With the above in mind, Pfizer Inc. looks to have ticked the safety box, for now, leaving Moderna Inc. to follow. That will then shift the focus to manufacturing and then distribution.
There is some talk of production and the availability of a vaccine by the end of the year. On these timelines, it would therefore be safe to say that an effective vaccine would be available at the end of the first quarter, at the earliest.
Looking at the U.S equity market moves on Wednesday, concerns over the timelines need to be addressed.
The Front Runners
- Pfizer Inc. (“PFE”) and BioNTech SE: Awaiting safety and manufacturing consistency data for emergency FDA approval.

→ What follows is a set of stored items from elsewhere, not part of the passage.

-- ==== Sys2Proof/WellFormed.lean ====
section
/-! DEFINITION. Which instructions are well formed: a payload fits the 8-bit length field (30_encoding R72, 92 D22), a
frame's checksum byte is the checksum (R70), and each wire row names the frames that no more specific row names
(log 8). -/
namespace Sys2Proof
open Config Machine

/-- The payload fits the length byte: "a length byte must equal len(payload)" (R72). -/
def payloadFits (pl : List Byte) : Bool := decide (pl.length ≤ MAX_N)

/-- The checksum byte of a frame is the one R100 gives. -/
def checksumRight (cmd tgt : Byte) (pl : List Byte) (c : Byte) : Bool :=
  decide (c = csum cmd tgt (lenByte pl) pl)

/-- No row but FRAME names a frame with this command id and payload. -/
def generic (cmd : Byte) (pl : List Byte) : Bool :=
  decide (cmd ≠ CMD_ACKNAK)
    && !(decide (cmd = CMD_POWER) && decide (pl = [PL_POWER_ON] ∨ pl = [PL_POWER_OFF] ∨ pl = []))
    && !(decide (cmd = CMD_PANEL) && decide (pl = [PL_PANEL_ON] ∨ pl = [PL_PANEL_OFF] ∨ pl = []))

/-- A frame of an addressed mutating operation that no broadcast row names: 0xFE gives the broadcast row's bytes. -/
def addressed (tgt : Byte) : Bool := decide (tgt ≠ TGT_BCAST)

/-- Well-formedness. Every value of every other field is legal (R80: "Every value of REQ.CMD, REQ.TGT and REQ.LEN is
legal"; R74). -/
def wellFormed : Instr → Bool
  | .encode _ _ pl => payloadFits pl
  | .decode => true
  | .send _ _ pl => payloadFits pl
  | .receive => true
  | .sendAck _ _ pl => payloadFits pl
  | .aPowerOn _ => true
  | .aPowerOff _ => true
  | .aPanelOn _ => true
  | .aPanelOff _ => true
  | .aQueryPower _ => true
  | .aQueryPanel _ => true
  | .bPowerOn => true
  | .bPowerOff => true
  | .bPanelOn => true
  | .bPanelOff => true
  | .frame cmd tgt pl c => payloadFits pl && checksumRight cmd tgt pl c && generic cmd pl
  | .frAPowerOn t c => checksumRight CMD_POWER t [PL_POWER_ON] c && addressed t
  | .frAPowerOff t c => checksumRight CMD_POWER t [PL_POWER_OFF] c && addressed t
  | .frAPanelOn t c => checksumRight CMD_PANEL t [PL_PANEL_ON] c && addressed t
  | .frAPanelOff t c => checksumRight CMD_PANEL t [PL_PANEL_OFF] c && addressed t
  | .frPwrGet t c => checksumRight CMD_POWER t [] c
  | .frPnlGet t c => checksumRight CMD_PANEL t [] c
  | .frBPowerOn => true
  | .frBPowerOff => true
  | .frBPanelOn => true
  | .frBPanelOff => true
  | .acknak t pl c => payloadFits pl && checksumRight CMD_ACKNAK t pl c && decide (pl.head? ≠ some ACK_BYTE)
  | .ack t rest c => payloadFits (ACK_BYTE :: rest) && checksumRight CMD_ACKNAK t (ACK_BYTE :: rest) c

end Sys2Proof
end

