-- ==== Sys2Proof/Machine/Dispatch.lean ====
section
/-! DEFINITION. One arm per constructor of Instr. -/
namespace Sys2Proof.Machine

def exec (i : Instr) (s : State) : Host.Outcome State Fault Refusal :=
  match i with
  -- the host operations of 30_encoding R79
  | .encode cmd tgt pl => Sys2Proof.Machine.execEncode cmd tgt pl s
  | .decode => Sys2Proof.Machine.execDecode s
  | .send cmd tgt pl => Sys2Proof.Machine.execSend cmd tgt pl s
  | .receive => Sys2Proof.Machine.execReceive s
  | .sendAck cmd tgt pl => Sys2Proof.Machine.execSendAck cmd tgt pl s
  | .aPowerOn tgt => Sys2Proof.Machine.execAPowerOn tgt s
  | .aPowerOff tgt => Sys2Proof.Machine.execAPowerOff tgt s
  | .aPanelOn tgt => Sys2Proof.Machine.execAPanelOn tgt s
  | .aPanelOff tgt => Sys2Proof.Machine.execAPanelOff tgt s
  | .aQueryPower tgt => Sys2Proof.Machine.execAQueryPower tgt s
  | .aQueryPanel tgt => Sys2Proof.Machine.execAQueryPanel tgt s
  | .bPowerOn => Sys2Proof.Machine.execBPowerOn s
  | .bPowerOff => Sys2Proof.Machine.execBPowerOff s
  | .bPanelOn => Sys2Proof.Machine.execBPanelOn s
  | .bPanelOff => Sys2Proof.Machine.execBPanelOff s
  -- the wire-frame rows of 30_encoding R70 and R84
  | .frame cmd tgt pl csum => Sys2Proof.Machine.execFrame cmd tgt pl csum s
  | .frAPowerOn tgt csum => Sys2Proof.Machine.execFrAPowerOn tgt csum s
  | .frAPowerOff tgt csum => Sys2Proof.Machine.execFrAPowerOff tgt csum s
  | .frAPanelOn tgt csum => Sys2Proof.Machine.execFrAPanelOn tgt csum s
  | .frAPanelOff tgt csum => Sys2Proof.Machine.execFrAPanelOff tgt csum s
  | .frPwrGet tgt csum => Sys2Proof.Machine.execFrPwrGet tgt csum s
  | .frPnlGet tgt csum => Sys2Proof.Machine.execFrPnlGet tgt csum s
  | .frBPowerOn => Sys2Proof.Machine.execFrBPowerOn s
  | .frBPowerOff => Sys2Proof.Machine.execFrBPowerOff s
  | .frBPanelOn => Sys2Proof.Machine.execFrBPanelOn s
  | .frBPanelOff => Sys2Proof.Machine.execFrBPanelOff s
  | .acknak tgt pl csum => Sys2Proof.Machine.execAcknak tgt pl csum s
  | .ack tgt rest csum => Sys2Proof.Machine.execAck tgt rest csum s

end Sys2Proof.Machine
end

- AstraZeneca (“AZN”) and the University of Oxford: There have been reports of AstraZeneca’s vaccine being as much as 7 times less expensive than Pfizer’s. While Pfizer and BioNTech are currently leading the race, this could give AstraZeneca the edge, particularly across the emerging markets.
- Moderna Inc. (“MRNA”): Experts are continuing to suggest that Moderna will deliver similar results to that of Pfizer Inc. and BioNTech. Clinical trial data could be out as early as this week. Reuters reported last week that the Swiss government has started a rolling review of its vaccine. This is to ensure a quick approval can be given should it deliver positive results. Swissmedic is also reportedly viewing vaccines under development by AstraZeneca and Pfizer & BioNTech.
Trailing Big Names
- Johnson & Johnson: Phase 3 clinical trials are continuing and are taking place in a number of geographies. Johnson & Johnson began its phase 3 clinical trials back in September. J&J had to put trials on hold following a serious medical event. Trials resumed in late October, however. Trailing Pfizer and a number of others, Johnson & Johnson reportedly received additional funding to ramp up its clinical trials. Partnered with the U.S government, the U.S government has reportedly committed an additional US$454m to support phase 3 trials.

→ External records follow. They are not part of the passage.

/-- What waits only where its receive does, and else depends on the receive and the parameters only, survives a wait. -/
theorem survivesWait_of_receive {op : State → Outcome}
    (hcongr : ∀ {u v : State}, u.cfg = v.cfg → receiveFrame u = receiveFrame v → op u = op v)
    (hwaits : ∀ {s t : State}, op s = .next t → t.phase = .rxWait → receiveFrame s = .waits t) : SurvivesWait op := by
  intro s t more hinv h hp
  have hr := hwaits h hp
  have hkeeps := receiveFrame_keeps s
  rw [hr] at hkeeps
  exact hcongr hkeeps.cfg (hinv.receiveFrame_resumed more hr)

theorem receiveFrame_raised_phase {w t : State} (h : receiveFrame w = .raised t) : t.phase = .idle := by
  have hends := receiveFrame_ends w
  rw [h] at hends
  exact hends.1

/-- What answers the frame of a reply is left in RX_WAIT only by its receive. -/
theorem waits_of_andThen_reply {w t : State} {x : Stage Frame} {answer : Frame → State → Outcome} (hx : ReplyEnds w x)
    (hanswer : AnswersFrame answer) (h : x.andThen answer = .next t) (hp : t.phase = .rxWait) :
    receiveFrame w = .waits t := by
  cases hx with
  | failed hr =>
    cases h
    simp [receiveFrame_raised_phase hr] at hp
  | blocked hr =>
    cases h
    exact hr
  | rejected =>
    cases h
    simp at hp
  | accepted =>
    obtain ⟨r, -, rfl⟩ := hanswer _ _ _ h
    simp at hp

theorem execReceive_survivesWait : SurvivesWait execReceive := by
  refine survivesWait_of_receive (fun _ h => by rw [execReceive, execReceive, h]) fun {s t} h hp => ?_
  unfold execReceive at h
  cases hr : receiveFrame s <;> rw [hr] at h <;> cases h
  · simp at hp
  · simp [receiveFrame_raised_phase hr] at hp
  · rfl

theorem awaitAck_congr {u v : State} (h : receiveFrame u = receiveFrame v) : awaitAck u = awaitAck v := by
  rw [awaitAck, awaitAck, h]

theorem queryReply_congr {u v : State} (hcfg : u.cfg = v.cfg) (h : receiveFrame u = receiveFrame v) :
    queryReply u = queryReply v := by
  rw [queryReply, queryReply, hcfg, awaitAck_congr h, h]

/-- The write of an operation comes before its wait, and an operation in RX_WAIT makes none. -/
theorem sendThen_survivesWait (cmd tgt : Byte) (pl : List Byte) {reply : State → Outcome} (hreply : SurvivesWait reply) :
    SurvivesWait (sendThen cmd tgt pl reply) := by
  intro s t more hinv h hp
  unfold sendThen at h ⊢
  rw [if_pos hp]
  split_ifs at h ⊢ with hs
  · exact hreply s t more hinv h hp
  · rcases txWriteAll_cases (enc cmd tgt pl) s with ⟨htx, -⟩ | ⟨later, htx, -⟩ | ⟨p, later, htx, -⟩
    · rw [sendFrame_noAnswer _ _ _ _ htx] at h
      cases h
      simp at hp
    · rw [sendFrame_ok _ _ _ _ _ htx] at h
      rw [sendFrame_ok cmd tgt pl { s with rx := s.rx ++ more } later htx]
      refine hreply _ t more ?_ h hp
      exact InBounds.machineInv ⟨hinv.config, hinv.rxbuf, hinv.scratch, hinv.readBound⟩ (.inr rfl) hinv.response
    · rw [sendFrame_ioErr _ _ _ _ _ _ htx] at h
      cases h
      simp at hp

- Medicago: Last week, Medicago released phase 1 trial results. 100% of subjects who received the trial vaccine developed significant antibody and cellular immune responses after two doses. With no safety concerns, the pharma is due to enter phase 2/3 clinical trials before the end of this year. Reuters also reported last week, that Medicago will use a booster from GlaxoSmithKline in its bid to develop an effective vaccine.
- Novavax: While trailing the majority of the front runners, Novavax is expected to release phase 3 clinical trials from the UK in the 1st Unlikely its peers, Novavax is looking to deliver a dual vaccine. In addition to a COVID-19 vaccine, the company is looking to also include a flu vaccine. For the Novavax dual vaccine, storage of between 35F and 46F means that transport is far simpler and cheaper. One final advantage that Novavax reportedly has over its peers is production capacity.

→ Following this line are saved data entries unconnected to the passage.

/-- EOR, immediate operand (R909). -/
def execEorImm (c : Cond) (sf : Bool) (rn rd : RegNo) (rot : BitVec 4) (imm : BitVec 8) (s : State) :
    Host.Outcome State Fault Refusal :=
  outcome (conditional c (dpLogical sf rd rn (fun a b => a ^^^ b) (immOperand rot imm))) s

/-- EOR, register operand shifted by a constant (R909). -/
def execEorShift (c : Cond) (sf : Bool) (rn rd : RegNo) (amount : BitVec 5) (ty : ShiftTy) (rm : RegNo) (s : State) :
    Host.Outcome State Fault Refusal :=
  outcome (conditional c (dpLogical sf rd rn (fun a b => a ^^^ b) (constOperand ty amount rm))) s

/-- EOR, register operand shifted by a register (R909). -/
def execEorRegShift (c : Cond) (sf : Bool) (rn rd : RegNo) (rs : RegNo) (ty : ShiftTy) (rm : RegNo) (s : State) :
    Host.Outcome State Fault Refusal :=
  outcome (conditional c (do
    noPc [rd, rn, rs, rm]
    dpLogical sf rd rn (fun a b => a ^^^ b) (regOperand ty rs rm))) s

/-- SUB, immediate operand (R910). -/
def execSubImm (c : Cond) (sf : Bool) (rn rd : RegNo) (rot : BitVec 4) (imm : BitVec 8) (s : State) :
    Host.Outcome State Fault Refusal :=
  outcome (conditional c (dpArithmetic sf rd rn (fun a b _ => addWithCarry a (~~~b) true) (immOperand rot imm))) s

/-- SUB, register operand shifted by a constant (R910). -/
def execSubShift (c : Cond) (sf : Bool) (rn rd : RegNo) (amount : BitVec 5) (ty : ShiftTy) (rm : RegNo) (s : State) :
    Host.Outcome State Fault Refusal :=
  outcome (conditional c (dpArithmetic sf rd rn (fun a b _ => addWithCarry a (~~~b) true) (constOperand ty amount rm))) s

/-- SUB, register operand shifted by a register (R910). -/
def execSubRegShift (c : Cond) (sf : Bool) (rn rd : RegNo) (rs : RegNo) (ty : ShiftTy) (rm : RegNo) (s : State) :
    Host.Outcome State Fault Refusal :=
  outcome (conditional c (do
    noPc [rd, rn, rs, rm]
    dpArithmetic sf rd rn (fun a b _ => addWithCarry a (~~~b) true) (regOperand ty rs rm))) s

/-- RSB, immediate operand (R911). -/
def execRsbImm (c : Cond) (sf : Bool) (rn rd : RegNo) (rot : BitVec 4) (imm : BitVec 8) (s : State) :
    Host.Outcome State Fault Refusal :=
  outcome (conditional c (dpArithmetic sf rd rn (fun a b _ => addWithCarry (~~~a) b true) (immOperand rot imm))) s

/-- RSB, register operand shifted by a constant (R911). -/
def execRsbShift (c : Cond) (sf : Bool) (rn rd : RegNo) (amount : BitVec 5) (ty : ShiftTy) (rm : RegNo) (s : State) :
    Host.Outcome State Fault Refusal :=
  outcome (conditional c (dpArithmetic sf rd rn (fun a b _ => addWithCarry (~~~a) b true) (constOperand ty amount rm))) s

/-- RSB, register operand shifted by a register (R911). -/
def execRsbRegShift (c : Cond) (sf : Bool) (rn rd : RegNo) (rs : RegNo) (ty : ShiftTy) (rm : RegNo) (s : State) :
    Host.Outcome State Fault Refusal :=
  outcome (conditional c (do
    noPc [rd, rn, rs, rm]
    dpArithmetic sf rd rn (fun a b _ => addWithCarry (~~~a) b true) (regOperand ty rs rm))) s

/-- ADD, immediate operand (R912). -/
def execAddImm (c : Cond) (sf : Bool) (rn rd : RegNo) (rot : BitVec 4) (imm : BitVec 8) (s : State) :
    Host.Outcome State Fault Refusal :=
  outcome (conditional c (dpArithmetic sf rd rn (fun a b _ => addWithCarry a b false) (immOperand rot imm))) s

Sanofi / GlaxoSmithKline: The partnership received a US$2.1bn funding commitment from the Trump administration to deliver a COVID-19 vaccine. Their first results are expected in early December, with late-stage trials to begin before year-end. Along with Johnson & Johnson, Medicago, and Novavax, the vaccine currently trails Pfizer, Moderna, and AstraZeneca.